* [Task prompt] Starting at the line that contains "(.reg .c) => .res_4_C" and ending at the line that contains "(.reg .e) => .set_0_E", the lines below are to be given again exactly, with nothing added.

════

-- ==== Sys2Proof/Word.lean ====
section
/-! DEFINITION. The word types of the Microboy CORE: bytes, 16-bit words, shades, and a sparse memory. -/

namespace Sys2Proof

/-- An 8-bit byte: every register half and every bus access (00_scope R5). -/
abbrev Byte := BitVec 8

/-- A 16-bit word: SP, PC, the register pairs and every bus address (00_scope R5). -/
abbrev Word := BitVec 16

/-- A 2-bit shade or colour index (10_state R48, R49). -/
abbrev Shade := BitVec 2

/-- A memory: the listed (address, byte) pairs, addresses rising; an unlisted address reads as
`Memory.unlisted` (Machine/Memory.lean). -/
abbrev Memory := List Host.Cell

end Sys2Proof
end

════

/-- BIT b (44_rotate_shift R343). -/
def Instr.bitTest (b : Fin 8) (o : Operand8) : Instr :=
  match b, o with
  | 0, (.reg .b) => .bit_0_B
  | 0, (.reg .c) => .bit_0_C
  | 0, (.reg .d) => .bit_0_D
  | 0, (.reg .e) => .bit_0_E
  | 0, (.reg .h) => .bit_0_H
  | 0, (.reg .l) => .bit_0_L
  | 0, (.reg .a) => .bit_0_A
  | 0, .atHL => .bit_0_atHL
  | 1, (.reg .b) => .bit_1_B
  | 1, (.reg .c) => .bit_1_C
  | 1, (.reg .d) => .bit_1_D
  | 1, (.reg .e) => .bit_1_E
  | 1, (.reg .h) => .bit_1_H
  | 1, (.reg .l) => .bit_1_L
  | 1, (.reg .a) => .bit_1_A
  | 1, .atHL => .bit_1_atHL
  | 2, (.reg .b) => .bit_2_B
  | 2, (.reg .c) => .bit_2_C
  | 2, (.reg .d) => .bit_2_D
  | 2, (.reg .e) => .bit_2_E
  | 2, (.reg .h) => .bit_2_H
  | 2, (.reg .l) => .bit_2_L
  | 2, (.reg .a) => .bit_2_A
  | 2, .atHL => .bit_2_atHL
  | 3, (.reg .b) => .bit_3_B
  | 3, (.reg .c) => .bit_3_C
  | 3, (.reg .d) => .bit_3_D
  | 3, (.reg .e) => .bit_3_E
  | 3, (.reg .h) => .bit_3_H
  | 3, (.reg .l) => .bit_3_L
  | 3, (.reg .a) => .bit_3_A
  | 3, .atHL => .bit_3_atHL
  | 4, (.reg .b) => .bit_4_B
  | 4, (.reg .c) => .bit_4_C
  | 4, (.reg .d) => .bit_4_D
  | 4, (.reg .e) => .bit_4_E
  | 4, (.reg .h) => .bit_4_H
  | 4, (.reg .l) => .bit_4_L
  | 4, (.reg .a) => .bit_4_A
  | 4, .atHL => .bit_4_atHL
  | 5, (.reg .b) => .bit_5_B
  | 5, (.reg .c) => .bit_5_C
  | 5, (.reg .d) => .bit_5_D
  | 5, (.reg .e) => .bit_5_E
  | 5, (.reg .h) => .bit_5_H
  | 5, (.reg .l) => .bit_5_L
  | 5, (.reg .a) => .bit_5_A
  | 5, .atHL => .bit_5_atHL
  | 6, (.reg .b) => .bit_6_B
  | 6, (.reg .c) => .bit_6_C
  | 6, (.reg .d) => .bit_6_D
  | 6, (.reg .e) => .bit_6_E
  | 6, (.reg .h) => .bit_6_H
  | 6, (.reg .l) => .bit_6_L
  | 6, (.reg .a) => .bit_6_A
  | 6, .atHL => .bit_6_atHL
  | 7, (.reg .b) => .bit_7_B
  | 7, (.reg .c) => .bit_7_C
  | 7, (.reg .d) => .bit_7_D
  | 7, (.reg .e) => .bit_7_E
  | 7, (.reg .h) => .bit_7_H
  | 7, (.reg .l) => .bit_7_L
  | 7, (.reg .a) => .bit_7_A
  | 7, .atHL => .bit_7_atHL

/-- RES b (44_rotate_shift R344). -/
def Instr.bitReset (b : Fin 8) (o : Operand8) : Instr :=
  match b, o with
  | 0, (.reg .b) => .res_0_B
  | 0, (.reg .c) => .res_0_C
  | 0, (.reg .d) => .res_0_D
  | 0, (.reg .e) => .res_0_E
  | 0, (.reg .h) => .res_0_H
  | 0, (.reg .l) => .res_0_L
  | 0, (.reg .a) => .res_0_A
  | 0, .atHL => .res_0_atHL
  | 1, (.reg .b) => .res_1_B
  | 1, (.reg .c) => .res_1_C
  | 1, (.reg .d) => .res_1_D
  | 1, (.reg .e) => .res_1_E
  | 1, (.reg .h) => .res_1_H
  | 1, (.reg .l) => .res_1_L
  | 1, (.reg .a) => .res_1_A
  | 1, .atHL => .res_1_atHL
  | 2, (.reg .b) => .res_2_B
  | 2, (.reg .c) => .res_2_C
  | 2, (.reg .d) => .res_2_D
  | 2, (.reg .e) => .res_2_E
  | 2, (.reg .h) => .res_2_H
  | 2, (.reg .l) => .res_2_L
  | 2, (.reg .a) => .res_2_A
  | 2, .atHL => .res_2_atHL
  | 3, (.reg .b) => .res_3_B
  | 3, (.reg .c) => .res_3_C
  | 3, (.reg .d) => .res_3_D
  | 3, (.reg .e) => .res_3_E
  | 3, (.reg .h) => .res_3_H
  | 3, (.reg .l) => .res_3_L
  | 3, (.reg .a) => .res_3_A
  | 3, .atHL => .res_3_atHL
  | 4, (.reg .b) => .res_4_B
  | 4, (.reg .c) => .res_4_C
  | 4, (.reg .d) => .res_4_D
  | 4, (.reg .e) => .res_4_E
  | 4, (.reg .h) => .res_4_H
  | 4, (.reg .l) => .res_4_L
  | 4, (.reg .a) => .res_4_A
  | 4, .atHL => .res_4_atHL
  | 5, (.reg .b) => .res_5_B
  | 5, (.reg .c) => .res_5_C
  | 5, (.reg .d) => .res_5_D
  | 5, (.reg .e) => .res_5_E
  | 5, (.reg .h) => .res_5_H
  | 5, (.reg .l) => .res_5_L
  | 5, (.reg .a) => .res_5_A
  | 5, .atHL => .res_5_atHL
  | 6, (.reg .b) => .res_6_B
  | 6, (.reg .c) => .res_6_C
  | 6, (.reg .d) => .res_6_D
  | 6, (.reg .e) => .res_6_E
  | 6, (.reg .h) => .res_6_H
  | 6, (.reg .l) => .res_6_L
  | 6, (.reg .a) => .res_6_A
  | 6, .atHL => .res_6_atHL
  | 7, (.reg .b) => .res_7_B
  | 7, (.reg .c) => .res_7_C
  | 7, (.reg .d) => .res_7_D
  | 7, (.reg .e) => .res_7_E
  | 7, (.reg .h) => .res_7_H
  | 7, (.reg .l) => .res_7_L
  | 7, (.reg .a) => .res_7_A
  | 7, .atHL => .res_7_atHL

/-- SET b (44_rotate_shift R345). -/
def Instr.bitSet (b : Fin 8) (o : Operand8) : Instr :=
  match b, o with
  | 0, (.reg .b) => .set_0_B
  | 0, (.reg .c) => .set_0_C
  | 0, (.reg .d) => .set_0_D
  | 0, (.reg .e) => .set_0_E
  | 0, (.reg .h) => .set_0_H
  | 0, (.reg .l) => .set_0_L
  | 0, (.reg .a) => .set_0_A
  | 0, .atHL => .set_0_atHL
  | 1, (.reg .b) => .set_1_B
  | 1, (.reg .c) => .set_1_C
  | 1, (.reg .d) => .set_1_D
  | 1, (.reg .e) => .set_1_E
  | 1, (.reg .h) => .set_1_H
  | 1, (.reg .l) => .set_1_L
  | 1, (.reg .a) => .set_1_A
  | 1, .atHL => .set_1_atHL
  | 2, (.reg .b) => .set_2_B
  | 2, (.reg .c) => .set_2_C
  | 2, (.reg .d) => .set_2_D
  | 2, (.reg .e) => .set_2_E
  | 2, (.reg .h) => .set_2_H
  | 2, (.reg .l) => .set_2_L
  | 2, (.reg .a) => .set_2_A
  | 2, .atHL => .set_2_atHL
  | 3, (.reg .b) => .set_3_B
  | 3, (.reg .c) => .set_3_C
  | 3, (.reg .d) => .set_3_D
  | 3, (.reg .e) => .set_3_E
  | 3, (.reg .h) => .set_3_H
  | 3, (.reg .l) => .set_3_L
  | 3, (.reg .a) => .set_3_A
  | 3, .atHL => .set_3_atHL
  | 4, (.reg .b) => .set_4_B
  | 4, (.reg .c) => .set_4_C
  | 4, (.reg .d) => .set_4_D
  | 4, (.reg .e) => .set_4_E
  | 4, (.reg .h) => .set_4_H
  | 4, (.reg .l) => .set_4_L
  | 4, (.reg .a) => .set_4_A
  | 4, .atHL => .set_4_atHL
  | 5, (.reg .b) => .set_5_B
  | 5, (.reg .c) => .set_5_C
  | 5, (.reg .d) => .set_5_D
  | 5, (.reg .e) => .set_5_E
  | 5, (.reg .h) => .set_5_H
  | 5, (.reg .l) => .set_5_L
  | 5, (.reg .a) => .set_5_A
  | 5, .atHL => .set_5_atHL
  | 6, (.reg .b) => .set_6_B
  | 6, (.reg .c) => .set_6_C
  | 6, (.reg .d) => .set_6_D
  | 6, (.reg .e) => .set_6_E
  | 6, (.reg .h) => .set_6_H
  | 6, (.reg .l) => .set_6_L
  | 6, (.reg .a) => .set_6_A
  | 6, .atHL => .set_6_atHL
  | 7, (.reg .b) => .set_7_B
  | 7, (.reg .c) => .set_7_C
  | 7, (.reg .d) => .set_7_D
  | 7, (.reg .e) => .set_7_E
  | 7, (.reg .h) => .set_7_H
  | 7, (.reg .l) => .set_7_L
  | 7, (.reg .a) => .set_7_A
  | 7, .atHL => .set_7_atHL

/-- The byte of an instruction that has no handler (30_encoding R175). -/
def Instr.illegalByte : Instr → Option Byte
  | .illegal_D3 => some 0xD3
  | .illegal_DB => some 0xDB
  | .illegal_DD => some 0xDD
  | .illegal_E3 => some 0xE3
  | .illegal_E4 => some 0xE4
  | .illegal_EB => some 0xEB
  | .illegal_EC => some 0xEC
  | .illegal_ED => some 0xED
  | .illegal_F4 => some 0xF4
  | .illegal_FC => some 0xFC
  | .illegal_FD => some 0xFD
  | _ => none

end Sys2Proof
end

════

* [Problem solution]
  | 4, (.reg .c) => .res_4_C
  | 4, (.reg .d) => .res_4_D
  | 4, (.reg .e) => .res_4_E
  | 4, (.reg .h) => .res_4_H
  | 4, (.reg .l) => .res_4_L
  | 4, (.reg .a) => .res_4_A
  | 4, .atHL => .res_4_atHL
  | 5, (.reg .b) => .res_5_B
  | 5, (.reg .c) => .res_5_C
  | 5, (.reg .d) => .res_5_D
  | 5, (.reg .e) => .res_5_E
  | 5, (.reg .h) => .res_5_H
  | 5, (.reg .l) => .res_5_L
  | 5, (.reg .a) => .res_5_A
  | 5, .atHL => .res_5_atHL
  | 6, (.reg .b) => .res_6_B
  | 6, (.reg .c) => .res_6_C
  | 6, (.reg .d) => .res_6_D
  | 6, (.reg .e) => .res_6_E
  | 6, (.reg .h) => .res_6_H
  | 6, (.reg .l) => .res_6_L
  | 6, (.reg .a) => .res_6_A
  | 6, .atHL => .res_6_atHL
  | 7, (.reg .b) => .res_7_B
  | 7, (.reg .c) => .res_7_C
  | 7, (.reg .d) => .res_7_D
  | 7, (.reg .e) => .res_7_E
  | 7, (.reg .h) => .res_7_H
  | 7, (.reg .l) => .res_7_L
  | 7, (.reg .a) => .res_7_A
  | 7, .atHL => .res_7_atHL

/-- SET b (44_rotate_shift R345). -/
def Instr.bitSet (b : Fin 8) (o : Operand8) : Instr :=
  match b, o with
  | 0, (.reg .b) => .set_0_B
  | 0, (.reg .c) => .set_0_C
  | 0, (.reg .d) => .set_0_D
  | 0, (.reg .e) => .set_0_E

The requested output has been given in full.